**REQUIRED WORK:** Given the records below, would you repeat exactly the lines that begin at the one containing "theorem we2 (chan" and end at the one containing "ReturnsText s b (basicPair c1 c2 s) := by", inclusive?

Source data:
"""

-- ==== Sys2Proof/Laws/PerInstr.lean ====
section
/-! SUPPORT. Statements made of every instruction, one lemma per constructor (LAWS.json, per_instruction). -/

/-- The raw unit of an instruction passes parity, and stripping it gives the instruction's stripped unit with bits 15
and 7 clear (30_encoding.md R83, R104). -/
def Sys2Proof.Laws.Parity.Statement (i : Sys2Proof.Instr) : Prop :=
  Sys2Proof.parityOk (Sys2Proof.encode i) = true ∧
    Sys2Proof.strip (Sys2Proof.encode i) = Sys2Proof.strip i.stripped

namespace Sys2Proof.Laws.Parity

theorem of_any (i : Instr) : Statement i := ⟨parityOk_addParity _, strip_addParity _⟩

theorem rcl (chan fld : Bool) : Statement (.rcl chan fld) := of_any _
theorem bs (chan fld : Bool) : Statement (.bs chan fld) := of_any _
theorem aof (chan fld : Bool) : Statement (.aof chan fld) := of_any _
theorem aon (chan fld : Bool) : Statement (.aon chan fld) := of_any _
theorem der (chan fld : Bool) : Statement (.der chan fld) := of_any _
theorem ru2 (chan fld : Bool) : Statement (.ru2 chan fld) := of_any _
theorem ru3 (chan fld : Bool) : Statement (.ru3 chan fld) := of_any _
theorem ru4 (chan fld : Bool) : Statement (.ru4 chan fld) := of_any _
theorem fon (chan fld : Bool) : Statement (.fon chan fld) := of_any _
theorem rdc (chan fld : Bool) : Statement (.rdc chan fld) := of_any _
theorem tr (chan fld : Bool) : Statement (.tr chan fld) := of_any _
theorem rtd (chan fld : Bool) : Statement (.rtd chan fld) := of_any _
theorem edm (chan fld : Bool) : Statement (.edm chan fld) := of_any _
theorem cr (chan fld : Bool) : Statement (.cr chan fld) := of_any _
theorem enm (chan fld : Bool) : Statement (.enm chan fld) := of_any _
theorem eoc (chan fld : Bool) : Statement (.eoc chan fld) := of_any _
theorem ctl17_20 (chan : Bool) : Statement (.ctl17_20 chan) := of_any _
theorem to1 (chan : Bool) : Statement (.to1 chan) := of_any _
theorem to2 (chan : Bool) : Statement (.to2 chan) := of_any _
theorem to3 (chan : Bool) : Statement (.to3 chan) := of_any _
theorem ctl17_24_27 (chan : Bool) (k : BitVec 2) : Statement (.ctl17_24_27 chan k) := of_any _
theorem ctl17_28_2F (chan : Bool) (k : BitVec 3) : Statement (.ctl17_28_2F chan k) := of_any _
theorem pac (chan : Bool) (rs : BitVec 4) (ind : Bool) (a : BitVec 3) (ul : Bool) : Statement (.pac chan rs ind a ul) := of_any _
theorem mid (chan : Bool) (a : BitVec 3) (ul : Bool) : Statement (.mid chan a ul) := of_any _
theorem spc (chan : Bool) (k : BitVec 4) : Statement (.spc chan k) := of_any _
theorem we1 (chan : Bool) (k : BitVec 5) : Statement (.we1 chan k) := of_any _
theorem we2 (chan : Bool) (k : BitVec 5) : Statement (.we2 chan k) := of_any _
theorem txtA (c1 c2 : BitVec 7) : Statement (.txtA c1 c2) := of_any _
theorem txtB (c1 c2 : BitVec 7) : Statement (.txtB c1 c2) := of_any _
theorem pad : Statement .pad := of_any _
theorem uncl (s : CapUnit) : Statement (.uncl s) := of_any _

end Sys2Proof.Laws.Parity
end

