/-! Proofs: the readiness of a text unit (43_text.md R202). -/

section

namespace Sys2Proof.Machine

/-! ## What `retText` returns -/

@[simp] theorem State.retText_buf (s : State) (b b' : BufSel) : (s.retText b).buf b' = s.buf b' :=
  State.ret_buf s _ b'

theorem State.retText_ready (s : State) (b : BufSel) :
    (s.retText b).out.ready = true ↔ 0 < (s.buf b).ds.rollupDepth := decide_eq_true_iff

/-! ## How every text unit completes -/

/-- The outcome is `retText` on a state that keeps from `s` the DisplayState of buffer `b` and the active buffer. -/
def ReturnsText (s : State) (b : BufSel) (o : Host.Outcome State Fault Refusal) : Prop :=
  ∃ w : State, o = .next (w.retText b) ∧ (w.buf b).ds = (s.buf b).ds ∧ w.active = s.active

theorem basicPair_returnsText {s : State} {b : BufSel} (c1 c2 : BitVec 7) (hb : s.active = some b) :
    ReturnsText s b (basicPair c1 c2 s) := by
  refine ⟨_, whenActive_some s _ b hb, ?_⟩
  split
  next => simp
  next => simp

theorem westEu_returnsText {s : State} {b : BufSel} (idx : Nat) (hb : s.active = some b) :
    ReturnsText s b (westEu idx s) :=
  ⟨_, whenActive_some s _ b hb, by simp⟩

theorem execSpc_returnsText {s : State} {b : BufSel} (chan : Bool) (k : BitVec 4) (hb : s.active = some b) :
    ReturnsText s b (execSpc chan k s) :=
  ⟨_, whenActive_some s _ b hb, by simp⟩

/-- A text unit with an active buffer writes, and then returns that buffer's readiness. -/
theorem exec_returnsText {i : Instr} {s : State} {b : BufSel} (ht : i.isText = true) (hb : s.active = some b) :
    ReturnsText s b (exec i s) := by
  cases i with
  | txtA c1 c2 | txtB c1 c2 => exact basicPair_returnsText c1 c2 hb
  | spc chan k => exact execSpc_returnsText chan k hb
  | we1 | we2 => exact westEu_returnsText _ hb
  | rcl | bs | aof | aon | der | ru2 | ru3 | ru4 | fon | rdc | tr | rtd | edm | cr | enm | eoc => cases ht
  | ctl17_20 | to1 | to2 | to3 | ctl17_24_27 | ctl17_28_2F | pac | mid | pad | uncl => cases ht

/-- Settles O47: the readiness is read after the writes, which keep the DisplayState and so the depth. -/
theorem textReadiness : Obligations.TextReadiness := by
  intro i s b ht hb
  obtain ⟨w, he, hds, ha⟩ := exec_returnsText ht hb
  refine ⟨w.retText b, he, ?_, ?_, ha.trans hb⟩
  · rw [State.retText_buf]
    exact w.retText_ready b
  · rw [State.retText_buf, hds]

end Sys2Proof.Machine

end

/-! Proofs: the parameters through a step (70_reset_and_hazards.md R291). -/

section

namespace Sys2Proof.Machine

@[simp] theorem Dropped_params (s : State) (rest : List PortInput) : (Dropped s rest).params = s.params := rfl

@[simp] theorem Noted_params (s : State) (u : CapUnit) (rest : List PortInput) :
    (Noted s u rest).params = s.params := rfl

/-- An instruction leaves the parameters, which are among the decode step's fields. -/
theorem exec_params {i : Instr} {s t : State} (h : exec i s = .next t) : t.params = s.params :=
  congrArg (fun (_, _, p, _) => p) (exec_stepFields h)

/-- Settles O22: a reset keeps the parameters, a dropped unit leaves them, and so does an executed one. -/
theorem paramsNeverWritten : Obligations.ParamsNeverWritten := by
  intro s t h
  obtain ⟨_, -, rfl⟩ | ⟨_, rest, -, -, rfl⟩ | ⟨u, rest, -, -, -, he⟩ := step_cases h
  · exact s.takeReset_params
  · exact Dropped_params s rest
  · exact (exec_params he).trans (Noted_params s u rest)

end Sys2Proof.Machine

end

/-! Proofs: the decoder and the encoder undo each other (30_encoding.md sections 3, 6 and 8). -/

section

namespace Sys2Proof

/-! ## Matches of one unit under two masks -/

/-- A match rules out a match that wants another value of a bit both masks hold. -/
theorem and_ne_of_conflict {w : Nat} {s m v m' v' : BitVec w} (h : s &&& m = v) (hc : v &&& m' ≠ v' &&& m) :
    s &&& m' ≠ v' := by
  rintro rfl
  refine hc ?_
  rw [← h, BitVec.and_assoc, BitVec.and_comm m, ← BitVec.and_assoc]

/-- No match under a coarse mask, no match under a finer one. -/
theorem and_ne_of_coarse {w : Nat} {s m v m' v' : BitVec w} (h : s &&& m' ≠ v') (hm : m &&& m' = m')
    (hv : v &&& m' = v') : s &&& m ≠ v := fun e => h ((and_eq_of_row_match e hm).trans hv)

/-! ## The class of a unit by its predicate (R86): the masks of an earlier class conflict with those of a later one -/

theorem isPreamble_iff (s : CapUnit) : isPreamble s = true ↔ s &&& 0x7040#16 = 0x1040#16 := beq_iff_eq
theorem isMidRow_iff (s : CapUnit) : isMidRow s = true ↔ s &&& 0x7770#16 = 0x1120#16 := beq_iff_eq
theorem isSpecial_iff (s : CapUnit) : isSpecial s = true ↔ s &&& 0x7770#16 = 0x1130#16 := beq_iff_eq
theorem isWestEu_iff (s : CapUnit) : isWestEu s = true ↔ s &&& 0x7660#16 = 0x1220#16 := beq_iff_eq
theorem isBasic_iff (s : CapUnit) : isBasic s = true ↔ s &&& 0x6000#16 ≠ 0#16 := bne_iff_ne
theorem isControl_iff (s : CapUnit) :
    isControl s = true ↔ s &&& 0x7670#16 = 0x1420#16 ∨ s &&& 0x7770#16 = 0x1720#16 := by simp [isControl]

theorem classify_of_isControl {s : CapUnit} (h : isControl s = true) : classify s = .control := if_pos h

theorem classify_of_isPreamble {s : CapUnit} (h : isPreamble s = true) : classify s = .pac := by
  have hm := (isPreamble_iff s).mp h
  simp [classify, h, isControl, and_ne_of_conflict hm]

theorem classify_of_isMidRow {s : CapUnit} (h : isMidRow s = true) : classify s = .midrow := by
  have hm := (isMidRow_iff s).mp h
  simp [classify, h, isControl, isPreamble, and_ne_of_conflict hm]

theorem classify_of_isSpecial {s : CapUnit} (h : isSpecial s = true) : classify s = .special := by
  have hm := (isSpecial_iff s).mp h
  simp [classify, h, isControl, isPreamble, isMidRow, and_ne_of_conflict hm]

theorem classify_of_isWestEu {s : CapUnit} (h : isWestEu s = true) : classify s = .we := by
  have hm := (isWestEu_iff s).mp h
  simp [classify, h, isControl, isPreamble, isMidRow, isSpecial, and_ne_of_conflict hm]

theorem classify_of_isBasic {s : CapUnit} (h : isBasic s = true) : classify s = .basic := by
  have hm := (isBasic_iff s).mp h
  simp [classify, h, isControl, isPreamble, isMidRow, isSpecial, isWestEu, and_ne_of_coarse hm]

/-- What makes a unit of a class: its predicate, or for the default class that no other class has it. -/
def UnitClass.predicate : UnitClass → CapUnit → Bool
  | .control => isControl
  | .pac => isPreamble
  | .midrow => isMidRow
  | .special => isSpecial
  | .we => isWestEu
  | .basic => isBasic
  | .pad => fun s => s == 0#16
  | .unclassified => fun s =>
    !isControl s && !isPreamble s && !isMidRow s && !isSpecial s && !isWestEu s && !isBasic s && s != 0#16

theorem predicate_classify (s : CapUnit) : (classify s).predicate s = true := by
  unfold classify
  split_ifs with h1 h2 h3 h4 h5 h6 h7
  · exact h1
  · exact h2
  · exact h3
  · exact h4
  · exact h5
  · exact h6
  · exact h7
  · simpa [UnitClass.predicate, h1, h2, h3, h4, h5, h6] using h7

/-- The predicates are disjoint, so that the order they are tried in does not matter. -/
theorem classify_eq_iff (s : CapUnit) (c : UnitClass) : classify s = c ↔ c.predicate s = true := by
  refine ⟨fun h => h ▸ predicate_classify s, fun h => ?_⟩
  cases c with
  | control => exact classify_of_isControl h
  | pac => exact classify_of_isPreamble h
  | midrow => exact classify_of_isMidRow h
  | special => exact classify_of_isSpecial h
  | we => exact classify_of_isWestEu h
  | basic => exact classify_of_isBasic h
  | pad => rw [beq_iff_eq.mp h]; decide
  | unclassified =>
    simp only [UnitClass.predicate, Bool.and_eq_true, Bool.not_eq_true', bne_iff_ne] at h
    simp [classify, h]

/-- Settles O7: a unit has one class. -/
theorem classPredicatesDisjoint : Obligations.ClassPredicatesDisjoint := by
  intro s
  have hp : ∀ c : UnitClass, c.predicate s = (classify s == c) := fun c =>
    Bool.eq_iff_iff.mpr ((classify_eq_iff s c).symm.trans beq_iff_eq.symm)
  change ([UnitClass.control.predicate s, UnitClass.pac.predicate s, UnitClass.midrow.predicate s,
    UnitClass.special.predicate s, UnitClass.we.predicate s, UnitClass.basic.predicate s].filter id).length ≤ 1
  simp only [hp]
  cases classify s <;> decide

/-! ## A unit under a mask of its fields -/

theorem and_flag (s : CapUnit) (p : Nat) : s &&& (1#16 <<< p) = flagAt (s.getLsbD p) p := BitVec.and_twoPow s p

"""

**ANSWER SPACE:**
theorem we2 (chan : Bool) (k : BitVec 5) : Statement (.we2 chan k) := of_any _
theorem txtA (c1 c2 : BitVec 7) : Statement (.txtA c1 c2) := of_any _
theorem txtB (c1 c2 : BitVec 7) : Statement (.txtB c1 c2) := of_any _
theorem pad : Statement .pad := of_any _
theorem uncl (s : CapUnit) : Statement (.uncl s) := of_any _

end Sys2Proof.Laws.Parity
end

/-! Proofs: the readiness of a text unit (43_text.md R202). -/

section

namespace Sys2Proof.Machine

/-! ## What `retText` returns -/

@[simp] theorem State.retText_buf (s : State) (b b' : BufSel) : (s.retText b).buf b' = s.buf b' :=
  State.ret_buf s _ b'

theorem State.retText_ready (s : State) (b : BufSel) :
    (s.retText b).out.ready = true ↔ 0 < (s.buf b).ds.rollupDepth := decide_eq_true_iff

/-! ## How every text unit completes -/

/-- The outcome is `retText` on a state that keeps from `s` the DisplayState of buffer `b` and the active buffer. -/
def ReturnsText (s : State) (b : BufSel) (o : Host.Outcome State Fault Refusal) : Prop :=
  ∃ w : State, o = .next (w.retText b) ∧ (w.buf b).ds = (s.buf b).ds ∧ w.active = s.active

theorem basicPair_returnsText {s : State} {b : BufSel} (c1 c2 : BitVec 7) (hb : s.active = some b) :
    ReturnsText s b (basicPair c1 c2 s) := by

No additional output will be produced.